Date: 2008-08-23 04:47 pm (UTC)
From: [identity profile] mrissa.livejournal.com
I think they should just stick with where they started. You're writing about a character who is in preschool in the 1950s? Fine. Keep doing that.

(I suspect that books set in the decade immediately preceding whichever decade you're in are harder to sell than those with "contemporary" or historical-before-that settings, though.)

Date: 2008-08-23 04:45 pm (UTC)
From: [identity profile] mrissa.livejournal.com
Yes, definitely: the idyll of childhood now is different from in the 1970s in some pretty obvious ways, too.

Date: 2008-08-23 01:23 pm (UTC)
From: [identity profile] papersky.livejournal.com
I didn't like Cross, and maybe this is why, because character integrity is more important than everything else.

Have you read Donald Westlake's Dortmunder books?

In those, technology and the world changes and the characters are changed only by the events of the novels, which start in the sixties and are ongoing, without anyone having got more than a year or two older.

I have a fix for this in my head, which I need every time I re-read them close together. The fix is an imaginary story called "Maybe This Time", in which Dortmunder and Co go to steal a time machine, over and over, and never notice anything weird because, well, you wouldn't. The books happen in between time machine stealing attempts.

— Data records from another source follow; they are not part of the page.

theorem exec_keepsTable {i : Instr} (hi : i ≠ .tblinit) (s : State) : KeepsTable s.shared (exec i s) := by
  have kept : s.shared.SameTable s.shared := .refl _
  refine exec_elim i s ?init ?absb ?fin ?perm ?rdlane ?wrlane ?reduce ?resolve ?tblinit ?tblLost ?tblrd ?rdcsr ?raised ?refused
  case absb => intro m b _ _ _; exact ensures_answer (s.absorb_countedTo m b).sameTable
  case fin => intro m _ _ _; exact ensures_answer (s.finalize_countedTo m).sameTable
  case perm => intro m _ _ _; exact ensures_answer (s.permute_countedTo m).sameTable
  case resolve => intros; exact ensures_answer (resolveIndex_countedTo _ _).sameTable
  case init | rdlane | wrlane | reduce | tblrd | rdcsr => intros; exact ensures_answer kept
  case tblinit | tblLost => exact fun _ h => absurd h hi
  case raised => intros; exact ensures_raiseFault kept
  case refused => intros; exact ensures_refuseFaulted kept

theorem illegalCommand_keepsTable (s : State) : KeepsTable s.shared (illegalCommand s) :=
  unlessFaulted_elim (fun _ => ensures_raiseFault (.refl _)) fun _ => ensures_refuseFaulted (.refl _)

theorem execWord_keepsTable {w : CmdWord} (hw : decode w ≠ .ok .tblinit) (s : State) :
    KeepsTable s.shared (execWord w s) := by
  unfold execWord
  split
  case h_1 i hi => exact exec_keepsTable (fun h => hw (h ▸ hi)) s
  case h_2 => exact illegalCommand_keepsTable s

theorem executeCommand_keepsTable {c : Command} (hc : decode c.word ≠ .ok .tblinit) (rest : List PortEvent) (s : State) :
    KeepsTable s.shared (executeCommand c rest s) := by
  unfold executeCommand
  split
  case h_1 t ha =>
    obtain ⟨-, hshared, -⟩ := State.accept_rest ha
    exact hshared ▸ execWord_keepsTable hc t
  case h_2 => rintro _ ⟨⟩

theorem step_keepsTable {s : State} (hreset : s.port.head? ≠ some .reset)
    (hport : ∀ (c : Command) (rest : List PortEvent), s.port = .command c :: rest → decode c.word ≠ .ok .tblinit) :
    KeepsTable s.shared (step s) := by
  unfold step takeEvent
  split
  case h_1 => rintro _ ⟨⟩; exact .refl _
  case h_2 rest hp => exact absurd (congrArg List.head? hp) hreset
  case h_3 c rest hp => exact executeCommand_keepsTable (hport c rest hp) rest s

/-- Settles O38: `step_keepsTable`, and a byte of the table is read from the table alone. -/
theorem tableIsImmutable : Obligations.TableIsImmutable := by
  intro s t hstep hreset hport
  obtain ⟨htbl, hpages⟩ := step_keepsTable hreset hport t hstep
  exact ⟨hpages, htbl, fun addr => by rw [htbl]⟩

end Sys2Proof.Machine
end

section
/-! PROOF. The words of the table that TBLINIT builds (41_table_and_resolver.md R116): those of the page's image where a usable one
was presented, the fallback hashes elsewhere. -/

namespace Sys2Proof.Machine

theorem usableImage_eq_some_iff {image : PageImage} {bytes : List Byte} :
    usableImage image = some bytes ↔ image = some bytes ∧ bytes.length = pageBytes := by
  cases image with
  | none => simp [usableImage]
  | some file =>
    simp only [usableImage, Option.ite_none_right_eq_some, Option.some.injEq]
    constructor
    · rintro ⟨hlen, rfl⟩; exact ⟨rfl, hlen⟩
    · rintro ⟨rfl, hlen⟩; exact ⟨hlen, rfl⟩

/-- The bytes that TBLINIT loads into page p: its image, if one of the right length was presented (R116, R119). -/
def loadedPage (images : List PageImage) (p : Nat) : Option (List Byte) := images[p]?.bind usableImage

theorem loadedPage_eq_some_iff {images : List PageImage} {p : Nat} {bytes : List Byte} :
    loadedPage images p = some bytes ↔ images[p]? = some (some bytes) ∧ bytes.length = pageBytes := by
  simp only [loadedPage, Option.bind_eq_some_iff, usableImage_eq_some_iff]
  constructor
  · rintro ⟨_, hp, rfl, hlen⟩; exact ⟨hp, hlen⟩
  · rintro ⟨hp, hlen⟩; exact ⟨_, hp, rfl, hlen⟩

section
variable {n p j : Nat} {images : List PageImage} (hp : p < n) (hj : j < pageWords)
include hp hj

/-- Byte k of word j of page p, by what is loaded into the page. -/
theorem buildTable_readByte {k : Nat} (hk : k < 8) :
    (buildTable n images).readByte (8 * (pageWords * p + j) + k) =
      ((loadedPage images p).map fun bytes => bytes.getD (8 * j + k) 0).getD
        (Memory.computed.readByte (8 * (pageWords * p + j) + k)) := by
  have hpage : (8 * (pageWords * p + j) + k) / pageBytes = p := by simp only [pageWords, pageBytes] at *; omega
  have hoffset : (8 * (pageWords * p + j) + k) % pageBytes = 8 * j + k := by simp only [pageWords, pageBytes] at *; omega
  rw [buildTable, Memory.readByte_loadPages Memory.computed_wf, hpage, hoffset, if_pos (Nat.zero_le p), Nat.sub_zero,
    List.getElem?_take_of_lt hp]
  show _ = Option.getD (Option.map _ (images[p]?.bind usableImage)) _
  cases images[p]?.bind usableImage <;> rfl

theorem buildTable_readWord_loaded {bytes : List Byte} (hpage : loadedPage images p = some bytes) :
    (buildTable n images).readWord (pageWords * p + j) = le8inv fun k => bytes.getD (8 * j + k) 0 := by
  rw [Memory.readWord_eq]
  refine le8inv_congr fun k hk => ?_
  rw [buildTable_readByte hp hj hk, hpage]
  rfl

Rendell's having the same problem with Wexford, sort of, in that he's still middle aged and not yet retired which makes no sense when you add up dates. But she's not eliding the way you say Cross is, it's just one of those things, he's been in that position in Kingsmarkham since 1970 and he was gone forty then and he's getting on for sixty now. Which is more like the Aubrey-Maturin thing, except backwards. Inside out. (I have a fix for the Aubrey-Maturin thing too. Padeen is one of the sidhe, and time goes weird around him. This totally fixes everything. As you may apprehend from all these fixes for the problem, it's a problem that bothers me a lot.)

Date: 2008-08-23 01:48 pm (UTC)
From: [identity profile] mrissa.livejournal.com
I was wondering how it would get with Wexford. He's had his eye problem and the doctor-enforced vacation that followed, and I looked at how many books I had ahead of me and said, "Hmmm."

The nice thing about Inspector Wexford is that if he has a group of aliens giving him and his wife and Burden and everyone rejuvenation treatments so they can continue with their jobs, I can easily believe that he wouldn't make a big fuss over it, if it's been ongoing and is part of his world. He adjusted more easily than Burden to the hippies in Some Lie and Some Die, so aliens, hey, as long as they keep things reasonably peaceful.

Date: 2008-08-23 10:36 pm (UTC)
From: [identity profile] writingortyping.livejournal.com
Bravo. If one's going to indulge in timeline retcon, might as well really go for broke. Sidhe? Great. Aliens? Knock yourself out. Time machines? Why not?